Every line of the records below from the line with "14 => some .inboxcfg" up to and including the line with "def Wd.ofSz (x" must be reproduced exactly, and no line outside that range.

☆ ☆ ☆ ☆ ☆

/-- The FTy a code names, if it names one. -/
def FTy.ofCode (x : BitVec 3) : Option FTy :=
  match x.toNat with
  | 0 => some .f64
  | 1 => some .f32
  | 2 => some .bf16
  | 3 => some .f16
  | _ => none

/-- Int and Width type codes (R54). -/
def Wd.code : Wd → BitVec 3
  | .w64 => 0
  | .w32 => 1
  | .w16 => 2
  | .w8 => 3

/-- The Wd a code names, if it names one. -/
def Wd.ofCode (x : BitVec 3) : Option Wd :=
  match x.toNat with
  | 0 => some .w64
  | 1 => some .w32
  | 2 => some .w16
  | 3 => some .w8
  | _ => none

/-- Scope codes (R43). -/
def Scope.code : Scope → BitVec 3
  | .core => 0
  | .quad => 1
  | .die => 2
  | .pkg => 3
  | .pod => 4

/-- The Scope a code names, if it names one. -/
def Scope.ofCode (x : BitVec 3) : Option Scope :=
  match x.toNat with
  | 0 => some .core
  | 1 => some .quad
  | 2 => some .die
  | 3 => some .pkg
  | 4 => some .pod
  | _ => none

/-- Ordering codes (R43). -/
def MemOrd.code : MemOrd → BitVec 2
  | .rlx => 0
  | .acq => 1
  | .rel => 2
  | .acqrel => 3

/-- The MemOrd a code names, if it names one. -/
def MemOrd.ofCode (x : BitVec 2) : Option MemOrd :=
  match x.toNat with
  | 0 => some .rlx
  | 1 => some .acq
  | 2 => some .rel
  | 3 => some .acqrel
  | _ => none

/-- Atomic sizes (R43). -/
def Size.code : Size → BitVec 2
  | .w => 2
  | .d => 3

/-- The Size a code names, if it names one. -/
def Size.ofCode (x : BitVec 2) : Option Size :=
  match x.toNat with
  | 2 => some .w
  | 3 => some .d
  | _ => none

/-- Barrier scope codes (R46). -/
def BarScope.code : BarScope → BitVec 3
  | .quad => 1
  | .die => 2
  | .pkg => 3
  | .pod => 4

/-- The BarScope a code names, if it names one. -/
def BarScope.ofCode (x : BitVec 3) : Option BarScope :=
  match x.toNat with
  | 1 => some .quad
  | 2 => some .die
  | 3 => some .pkg
  | 4 => some .pod
  | _ => none

/-- Conversion format codes (R55). -/
def Fmt.code : Fmt → BitVec 5
  | .f64 => 0
  | .f32 => 1
  | .bf16 => 2
  | .f16 => 3
  | .e4m3 => 4
  | .e5m2 => 5
  | .i8 => 8
  | .i16 => 9
  | .i32 => 10
  | .i64 => 11
  | .n8 => 12
  | .n16 => 13
  | .n32 => 14
  | .n64 => 15

/-- The Fmt a code names, if it names one. -/
def Fmt.ofCode (x : BitVec 5) : Option Fmt :=
  match x.toNat with
  | 0 => some .f64
  | 1 => some .f32
  | 2 => some .bf16
  | 3 => some .f16
  | 4 => some .e4m3
  | 5 => some .e5m2
  | 8 => some .i8
  | 9 => some .i16
  | 10 => some .i32
  | 11 => some .i64
  | 12 => some .n8
  | 13 => some .n16
  | 14 => some .n32
  | 15 => some .n64
  | _ => none

/-- System register numbers (R51). -/
def SysReg.code : SysReg → BitVec 13
  | .taskid => 0
  | .coreid => 1
  | .corecount => 2
  | .sigthr => 3
  | .sigmode => 4
  | .sigvec => 5
  | .sigpc => 6
  | .sigop => 7
  | .frm => 8
  | .repstate => 9
  | .tagbase => 10
  | .scalebase5 => 11
  | .scalebase6 => 12
  | .wdbudget => 13
  | .inboxcfg => 14
  | .framecfg => 15
  | .headpri => 16
  | .shiftinj => 17
  | .mxbudget => 18
  | .mxgov => 19
  | .topoev => 20
  | .gen => 21
  | .stackbase => 22
  | .stacklimit => 23
  | .lb1 => 24
  | .lb2 => 25
  | .lb3 => 26
  | .cycles => 27

/-- The SysReg a code names, if it names one. -/
def SysReg.ofCode (x : BitVec 13) : Option SysReg :=
  match x.toNat with
  | 0 => some .taskid
  | 1 => some .coreid
  | 2 => some .corecount
  | 3 => some .sigthr
  | 4 => some .sigmode
  | 5 => some .sigvec
  | 6 => some .sigpc
  | 7 => some .sigop
  | 8 => some .frm
  | 9 => some .repstate
  | 10 => some .tagbase
  | 11 => some .scalebase5
  | 12 => some .scalebase6
  | 13 => some .wdbudget
  | 14 => some .inboxcfg
  | 15 => some .framecfg
  | 16 => some .headpri
  | 17 => some .shiftinj
  | 18 => some .mxbudget
  | 19 => some .mxgov
  | 20 => some .topoev
  | 21 => some .gen
  | 22 => some .stackbase
  | 23 => some .stacklimit
  | 24 => some .lb1
  | 25 => some .lb2
  | 26 => some .lb3
  | 27 => some .cycles
  | _ => none

/-- The lane width of XQ-V from its two-bit sz (R52). -/
def Wd.ofSz (x : BitVec 2) : Option Wd := Wd.ofCode (x.setWidth 3)

/-- A bound register from be and bnd: be = 0 with bnd not 0 is illegal (R49, R52). -/
def boundOf (be : Bool) (bnd : BitVec 3) : Option (Option (BitVec 3)) :=
  if be then some (some bnd) else if bnd == 0 then some none else none

/-- The be bit of a bound field. -/
def beOf : Option (BitVec 3) → BitVec 1
  | none => 0
  | some _ => 1

/-- The bnd bits of a bound field. -/
def bndOf : Option (BitVec 3) → BitVec 3
  | none => 0
  | some b => b


/-- INT (R38, R39, R94). -/
def decodeInt (w : IWord) : Option Instr :=
  match (fld w 0 11).toNat with
  | 0 => some (.add (fld w 21 5) (fld w 16 5) (fld w 11 5))
  | 1 => some (.sub (fld w 21 5) (fld w 16 5) (fld w 11 5))
  | 2 => some (.and (fld w 21 5) (fld w 16 5) (fld w 11 5))
  | 3 => some (.or (fld w 21 5) (fld w 16 5) (fld w 11 5))
  | 4 => some (.xor (fld w 21 5) (fld w 16 5) (fld w 11 5))
  | 5 => some (.andn (fld w 21 5) (fld w 16 5) (fld w 11 5))
  | 6 => some (.orn (fld w 21 5) (fld w 16 5) (fld w 11 5))
  | 7 => some (.sll (fld w 21 5) (fld w 16 5) (fld w 11 5))
  | 8 => some (.srl (fld w 21 5) (fld w 16 5) (fld w 11 5))
  | 9 => some (.sra (fld w 21 5) (fld w 16 5) (fld w 11 5))
  | 10 => some (.rol (fld w 21 5) (fld w 16 5) (fld w 11 5))
  | 11 => some (.ror (fld w 21 5) (fld w 16 5) (fld w 11 5))
  | 12 => some (.slt (fld w 21 5) (fld w 16 5) (fld w 11 5))
  | 13 => some (.sltu (fld w 21 5) (fld w 16 5) (fld w 11 5))
  | 14 => some (.min (fld w 21 5) (fld w 16 5) (fld w 11 5))
  | 15 => some (.max (fld w 21 5) (fld w 16 5) (fld w 11 5))
  | 16 => some (.minu (fld w 21 5) (fld w 16 5) (fld w 11 5))
  | 17 => some (.maxu (fld w 21 5) (fld w 16 5) (fld w 11 5))
  | 18 => some (.mul (fld w 21 5) (fld w 16 5) (fld w 11 5))
  | 19 => some (.mulhi (fld w 21 5) (fld w 16 5) (fld w 11 5))
  | 20 => some (.mulhin (fld w 21 5) (fld w 16 5) (fld w 11 5))
  | 21 => some (.mulhix (fld w 21 5) (fld w 16 5) (fld w 11 5))
  | 22 => some (.quo (fld w 21 5) (fld w 16 5) (fld w 11 5))
  | 23 => some (.quon (fld w 21 5) (fld w 16 5) (fld w 11 5))
  | 24 => some (.rmd (fld w 21 5) (fld w 16 5) (fld w 11 5))
  | 25 => some (.rmdn (fld w 21 5) (fld w 16 5) (fld w 11 5))
  | 26 => when (fld w 11 5 == 0) (some (.clz (fld w 21 5) (fld w 16 5)))
  | 27 => when (fld w 11 5 == 0) (some (.ctz (fld w 21 5) (fld w 16 5)))
  | 28 => when (fld w 11 5 == 0) (some (.popc (fld w 21 5) (fld w 16 5)))
  | 29 => when (fld w 11 5 == 0) (some (.bswap (fld w 21 5) (fld w 16 5)))
  | 30 => when (fld w 11 5 == 0) (some (.sextb (fld w 21 5) (fld w 16 5)))
  | 31 => when (fld w 11 5 == 0) (some (.sexth (fld w 21 5) (fld w 16 5)))
  | 32 => when (fld w 11 5 == 0) (some (.sextw (fld w 21 5) (fld w 16 5)))
  | _ => none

☆ ☆ ☆ ☆ ☆

__Output of the exercise__:
  | 14 => some .inboxcfg
  | 15 => some .framecfg
  | 16 => some .headpri
  | 17 => some .shiftinj
  | 18 => some .mxbudget
  | 19 => some .mxgov
  | 20 => some .topoev
  | 21 => some .gen
  | 22 => some .stackbase
  | 23 => some .stacklimit
  | 24 => some .lb1
  | 25 => some .lb2
  | 26 => some .lb3
  | 27 => some .cycles
  | _ => none

/-- The lane width of XQ-V from its two-bit sz (R52). -/
def Wd.ofSz (x : BitVec 2) : Option Wd := Wd.ofCode (x.setWidth 3)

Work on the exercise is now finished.